Compilation album by Swans
- Released: March 22, 1999
- Recorded: 1988–1992
- Length: 153:54
- Label: Young God Records

Swans chronology
| Swans Are Dead (1998) | Various Failures (1999) | Forever Burned (2003) |

= Various Failures =

1999 compilation album by Swans

Various Failures is the eighth compilation album by American experimental rock band Swans. It was released on March 22, 1999, and contains tracks from White Light from the Mouth of Infinity, Love of Life, The Burning World, and The World of Skin's Ten Songs for Another World. In addition, it contains B-sides, rarities, and previously unreleased tracks.
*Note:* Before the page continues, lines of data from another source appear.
-- ==== Sys2Proof/Certificates/Slice0/Obligations.lean ====
section
/-! DEFINITION. The statements for the provers: what the commands and the machine do, by the rules of spec/. -/

open Sys2Proof Sys2Proof.Machine

/-! ## The step and the queue -/

/-- The queue of waiting commands is the model's: a step takes the command at its front and runs it on the rest (assumption log 4 says what an
empty queue does). -/
def Obligations.StepRunsTheFrontCommand : Prop :=
  ∀ (c : Instr) (r : List Instr) (s : State), s.pending = c :: r → step s = exec c { s with pending := r }

/-- No command ends in a fault or a refusal: every command in every state has a next state, with the queue of waiting commands as it was. -/
def Obligations.EveryCommandHasANextState : Prop :=
  ∀ (c : Instr) (s : State), ∃ t, exec c s = .next t ∧ t.pending = s.pending

/-- What reset leaves: nothing waits, the module is in cold reset, no instance, engine, dome or store byte holds anything, the log is
empty and the memory is in its canonical form. -/
def Obligations.ResetMeetsTheInvariant : Prop :=
  State.reset.Inv ∧ State.reset.pending = [] ∧ State.reset.out = [] ∧ State.reset.clk.phase = .coldReset
    ∧ State.reset.mem.store = [] ∧ State.reset.bel.log = [] ∧ ∀ i, (State.reset.inst i).st = .free

/-- R76, R337, R341: from every state that meets the invariant a step leads to one that does: the store keeps its canonical form, the
event log never exceeds 16,384 entries, the sticky array never exceeds 64. -/
def Obligations.EveryStepKeepsTheInvariant : Prop :=
  ∀ s t : State, s.Inv → step s = .next t → t.Inv

/-! ## Olisy instructions on registers -/

/-- R153, R157: the sums, differences, products and comparisons, with every flag, for every value of their operands. -/
def Obligations.IntegerArithmeticResults : Prop :=
  ∀ (s t : State) (p k : Nat), Fetched s p k 4 t →
    let c := t.ctx k
    (∀ f : FA, f.fn = 0 →
      let a := c.G f.r2
      let b := c.G f.r3
      let cin := if c.sb bC then 1 else 0
      let zn (v : Word) : Ctx := ((c.setG f.r1 v).setSb bZ (v == 0)).setSb bN v.msb
      exec (.add p f) s = .next (retireFx t k
        (((zn (a + b)).setSb bC (decide (a.toNat + b.toNat ≥ 2 ^ 64))).setSb bV (decide (a.toInt + b.toInt ≠ (a + b).toInt))))
      ∧ exec (.addc p f) s = .next (retire t k 4
        ((((zn (a + b + BitVec.ofNat 64 cin)).setSb bC (decide (a.toNat + b.toNat + cin ≥ 2 ^ 64))).setSb bV
          (decide (a.toInt + b.toInt + cin ≠ (a + b + BitVec.ofNat 64 cin).toInt))).setSb bZ
          (c.sb bZ && (a + b + BitVec.ofNat 64 cin) == 0)))
      ∧ exec (.sub p f) s = .next (retireFx t k
        (((zn (a - b)).setSb bC (decide (a.toNat < b.toNat))).setSb bV (decide (a.toInt - b.toInt ≠ (a - b).toInt))))
      ∧ exec (.subb p f) s = .next (retire t k 4
        ((((zn (a - b - BitVec.ofNat 64 cin)).setSb bC (decide (a.toNat < b.toNat + cin))).setSb bV
          (decide (a.toInt - b.toInt - cin ≠ (a - b - BitVec.ofNat 64 cin).toInt))).setSb bZ
          (c.sb bZ && (a - b - BitVec.ofNat 64 cin) == 0)))
      ∧ exec (.mul p f) s = .next (retireFx t k
        ((zn (a * b)).setSb bV (decide (a.toInt * b.toInt ≠ (a * b).toInt))))
      ∧ exec (.cmp p f) s = .next (retire t k 4
        ((((c.setSb bZ (a == b)).setSb bN (a - b).msb).setSb bC (decide (a.toNat < b.toNat))).setSb bV
          (decide (a.toInt - b.toInt ≠ (a - b).toInt))))
      ∧ (f.r3 = 0 → exec (.neg p f) s = .next (retireFx t k
        (((zn (-a)).setSb bC (a != 0)).setSb bV (a == BitVec.intMin 64))))
      ∧ (odd5 f.r1 = false →
          let w (v : BitVec 128) : Ctx := ((((c.setPair f.r1 v).setSb bZ (v == 0)).setSb bN v.msb).setSb bC false).setSb bV false
          exec (.mulwu p f) s = .next (retire t k 4 (w (a.setWidth 128 * b.setWidth 128)))
          ∧ exec (.mulws p f) s = .next (retire t k 4 (w (a.signExtend 128 * b.signExtend 128)))))
    ∧ (∀ f : FC,
      let a := c.G f.r2
      let b : Word := f.imm14.signExtend 64
      let zn (v : Word) : Ctx := ((c.setG f.r1 v).setSb bZ (v == 0)).setSb bN v.msb
      exec (.addi p f) s = .next (retireFx t k
        (((zn (a + b)).setSb bC (decide (a.toNat + b.toNat ≥ 2 ^ 64))).setSb bV (decide (a.toInt + b.toInt ≠ (a + b).toInt))))
      ∧ exec (.muli p f) s = .next (retireFx t k
        ((zn (a * b)).setSb bV (decide (a.toInt * b.toInt ≠ (a * b).toInt))))
      ∧ (f.r2 = 0 →
          let a := c.G f.r1
          exec (.cmpi p f) s = .next (retire t k 4
            ((((c.setSb bZ (a == b)).setSb bN (a - b).msb).setSb bC (decide (a.toNat < b.toNat))).setSb bV
              (decide (a.toInt - b.toInt ≠ (a - b).toInt))))))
The album was re-released in 2000. The second disc of this edition dropped "Can't Find My Way Home", the Jarboe version of "Love Will Tear Us Apart" and the acoustic version of "New Mind". "The Sound of Freedom" from Love of Life and "Saved" from The Burning World replaced the aforementioned tracks.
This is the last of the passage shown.